Brief: Where in the records does the word "runCommand" appear? Copy each line that holds it.

Stored data:
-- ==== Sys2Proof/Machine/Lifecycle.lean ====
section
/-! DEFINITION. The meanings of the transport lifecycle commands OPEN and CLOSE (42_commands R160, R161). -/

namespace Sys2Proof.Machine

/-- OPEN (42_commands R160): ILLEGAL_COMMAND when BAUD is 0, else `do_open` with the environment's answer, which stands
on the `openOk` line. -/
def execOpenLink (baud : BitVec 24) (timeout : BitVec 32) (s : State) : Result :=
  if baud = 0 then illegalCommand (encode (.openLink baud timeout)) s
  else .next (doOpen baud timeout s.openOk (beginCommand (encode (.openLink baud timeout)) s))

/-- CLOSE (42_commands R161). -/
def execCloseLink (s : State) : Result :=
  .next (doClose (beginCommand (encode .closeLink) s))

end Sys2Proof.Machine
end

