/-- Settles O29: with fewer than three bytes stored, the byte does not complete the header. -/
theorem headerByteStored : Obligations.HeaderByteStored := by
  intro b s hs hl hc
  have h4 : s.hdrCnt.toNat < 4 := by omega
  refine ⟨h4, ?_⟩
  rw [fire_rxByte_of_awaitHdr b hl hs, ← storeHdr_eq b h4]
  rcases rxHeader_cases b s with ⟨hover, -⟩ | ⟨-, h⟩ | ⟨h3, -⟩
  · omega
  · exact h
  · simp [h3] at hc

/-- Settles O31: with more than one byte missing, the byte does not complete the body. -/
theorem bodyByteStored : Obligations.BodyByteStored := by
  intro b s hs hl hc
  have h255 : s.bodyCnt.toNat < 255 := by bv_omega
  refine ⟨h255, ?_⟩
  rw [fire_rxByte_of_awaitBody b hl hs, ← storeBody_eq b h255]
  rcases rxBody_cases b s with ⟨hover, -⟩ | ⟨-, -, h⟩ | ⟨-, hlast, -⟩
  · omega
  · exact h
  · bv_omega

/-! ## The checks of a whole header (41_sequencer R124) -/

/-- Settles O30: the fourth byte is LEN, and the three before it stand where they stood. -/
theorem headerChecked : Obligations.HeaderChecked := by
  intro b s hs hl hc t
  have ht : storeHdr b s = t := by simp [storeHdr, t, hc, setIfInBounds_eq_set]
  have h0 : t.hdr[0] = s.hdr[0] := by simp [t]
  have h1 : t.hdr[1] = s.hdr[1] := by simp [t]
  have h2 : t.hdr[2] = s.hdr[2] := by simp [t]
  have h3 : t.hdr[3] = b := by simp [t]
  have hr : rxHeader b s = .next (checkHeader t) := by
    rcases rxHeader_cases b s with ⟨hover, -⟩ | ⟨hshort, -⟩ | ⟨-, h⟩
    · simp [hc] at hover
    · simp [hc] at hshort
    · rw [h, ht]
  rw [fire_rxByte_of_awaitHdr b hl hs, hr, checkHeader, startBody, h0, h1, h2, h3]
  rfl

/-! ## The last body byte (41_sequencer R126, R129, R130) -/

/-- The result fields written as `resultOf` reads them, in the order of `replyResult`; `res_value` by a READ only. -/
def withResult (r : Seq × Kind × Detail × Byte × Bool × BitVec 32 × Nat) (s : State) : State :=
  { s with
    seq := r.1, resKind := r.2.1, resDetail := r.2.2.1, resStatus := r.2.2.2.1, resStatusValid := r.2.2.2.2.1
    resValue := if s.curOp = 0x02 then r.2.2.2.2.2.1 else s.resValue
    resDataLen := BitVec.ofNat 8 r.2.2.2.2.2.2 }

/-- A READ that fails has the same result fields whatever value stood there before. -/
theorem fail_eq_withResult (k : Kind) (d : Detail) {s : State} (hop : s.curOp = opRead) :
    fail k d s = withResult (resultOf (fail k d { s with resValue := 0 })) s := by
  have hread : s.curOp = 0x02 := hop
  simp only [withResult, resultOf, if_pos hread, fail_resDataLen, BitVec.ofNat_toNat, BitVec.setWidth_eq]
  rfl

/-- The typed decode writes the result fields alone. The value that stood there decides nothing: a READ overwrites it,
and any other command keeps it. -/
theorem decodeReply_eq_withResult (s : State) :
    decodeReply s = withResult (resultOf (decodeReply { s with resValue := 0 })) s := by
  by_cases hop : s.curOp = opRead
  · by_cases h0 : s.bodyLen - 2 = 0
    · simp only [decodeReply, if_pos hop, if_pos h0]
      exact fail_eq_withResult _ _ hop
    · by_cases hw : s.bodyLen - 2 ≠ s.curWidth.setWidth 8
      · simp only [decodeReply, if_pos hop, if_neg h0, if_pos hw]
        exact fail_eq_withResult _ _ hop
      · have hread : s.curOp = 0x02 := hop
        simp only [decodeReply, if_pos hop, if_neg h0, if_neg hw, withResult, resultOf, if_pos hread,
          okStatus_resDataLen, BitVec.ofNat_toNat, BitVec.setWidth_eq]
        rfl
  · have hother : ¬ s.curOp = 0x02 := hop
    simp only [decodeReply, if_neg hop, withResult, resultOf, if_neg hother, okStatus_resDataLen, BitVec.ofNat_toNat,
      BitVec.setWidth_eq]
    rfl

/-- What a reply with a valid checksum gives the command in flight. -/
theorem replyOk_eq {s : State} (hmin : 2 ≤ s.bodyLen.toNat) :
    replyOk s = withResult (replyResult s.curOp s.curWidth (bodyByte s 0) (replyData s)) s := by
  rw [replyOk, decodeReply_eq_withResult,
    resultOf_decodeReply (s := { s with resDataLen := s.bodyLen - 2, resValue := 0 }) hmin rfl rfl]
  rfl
...
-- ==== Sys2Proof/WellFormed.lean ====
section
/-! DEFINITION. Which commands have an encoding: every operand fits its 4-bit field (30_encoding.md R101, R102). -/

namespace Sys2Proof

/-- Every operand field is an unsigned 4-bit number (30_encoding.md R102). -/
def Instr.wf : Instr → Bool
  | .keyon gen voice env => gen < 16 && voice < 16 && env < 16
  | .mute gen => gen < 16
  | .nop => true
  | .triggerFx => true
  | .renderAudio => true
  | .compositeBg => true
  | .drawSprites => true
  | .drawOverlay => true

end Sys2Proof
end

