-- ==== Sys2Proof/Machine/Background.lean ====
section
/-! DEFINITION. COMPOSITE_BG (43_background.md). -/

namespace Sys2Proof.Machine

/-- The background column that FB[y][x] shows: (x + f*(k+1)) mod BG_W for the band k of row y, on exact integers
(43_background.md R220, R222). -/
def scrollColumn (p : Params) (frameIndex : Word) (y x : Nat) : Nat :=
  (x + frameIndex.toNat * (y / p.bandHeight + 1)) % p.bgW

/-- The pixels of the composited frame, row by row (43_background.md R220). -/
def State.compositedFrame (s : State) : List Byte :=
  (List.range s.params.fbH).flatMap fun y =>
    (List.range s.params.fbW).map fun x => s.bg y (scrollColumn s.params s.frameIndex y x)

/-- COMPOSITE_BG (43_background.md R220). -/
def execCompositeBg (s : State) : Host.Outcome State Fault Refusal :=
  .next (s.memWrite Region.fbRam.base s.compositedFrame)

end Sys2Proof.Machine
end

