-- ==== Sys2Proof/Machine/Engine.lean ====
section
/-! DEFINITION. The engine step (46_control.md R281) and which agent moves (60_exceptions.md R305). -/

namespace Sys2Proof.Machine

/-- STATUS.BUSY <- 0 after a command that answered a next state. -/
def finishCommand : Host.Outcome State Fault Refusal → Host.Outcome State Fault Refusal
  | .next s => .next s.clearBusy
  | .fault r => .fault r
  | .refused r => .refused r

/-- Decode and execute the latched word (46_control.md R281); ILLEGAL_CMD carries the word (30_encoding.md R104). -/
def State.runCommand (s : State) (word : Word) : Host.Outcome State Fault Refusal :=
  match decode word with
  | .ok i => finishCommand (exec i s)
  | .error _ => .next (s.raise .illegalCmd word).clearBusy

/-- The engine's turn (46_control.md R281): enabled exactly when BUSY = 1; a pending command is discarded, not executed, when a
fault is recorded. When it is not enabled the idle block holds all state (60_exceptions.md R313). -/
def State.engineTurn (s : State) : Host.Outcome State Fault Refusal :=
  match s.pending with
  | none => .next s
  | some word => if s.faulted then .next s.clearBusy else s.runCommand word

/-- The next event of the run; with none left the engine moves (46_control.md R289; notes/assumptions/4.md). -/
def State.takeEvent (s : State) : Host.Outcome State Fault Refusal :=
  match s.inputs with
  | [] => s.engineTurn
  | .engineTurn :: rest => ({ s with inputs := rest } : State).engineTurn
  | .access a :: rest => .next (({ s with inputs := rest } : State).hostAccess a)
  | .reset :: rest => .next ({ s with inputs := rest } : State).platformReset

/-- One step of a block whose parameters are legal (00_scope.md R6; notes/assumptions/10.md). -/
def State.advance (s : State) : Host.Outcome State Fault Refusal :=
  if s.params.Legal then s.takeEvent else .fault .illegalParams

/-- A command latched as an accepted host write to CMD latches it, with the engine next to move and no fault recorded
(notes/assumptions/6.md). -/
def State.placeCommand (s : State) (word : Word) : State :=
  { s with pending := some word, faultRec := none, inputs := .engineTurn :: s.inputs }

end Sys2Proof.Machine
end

Output for this task:
def State.runCommand (s : State) (word : Word) : Host.Outcome State Fault Refusal :=
  | some word => if s.faulted then .next s.clearBusy else s.runCommand word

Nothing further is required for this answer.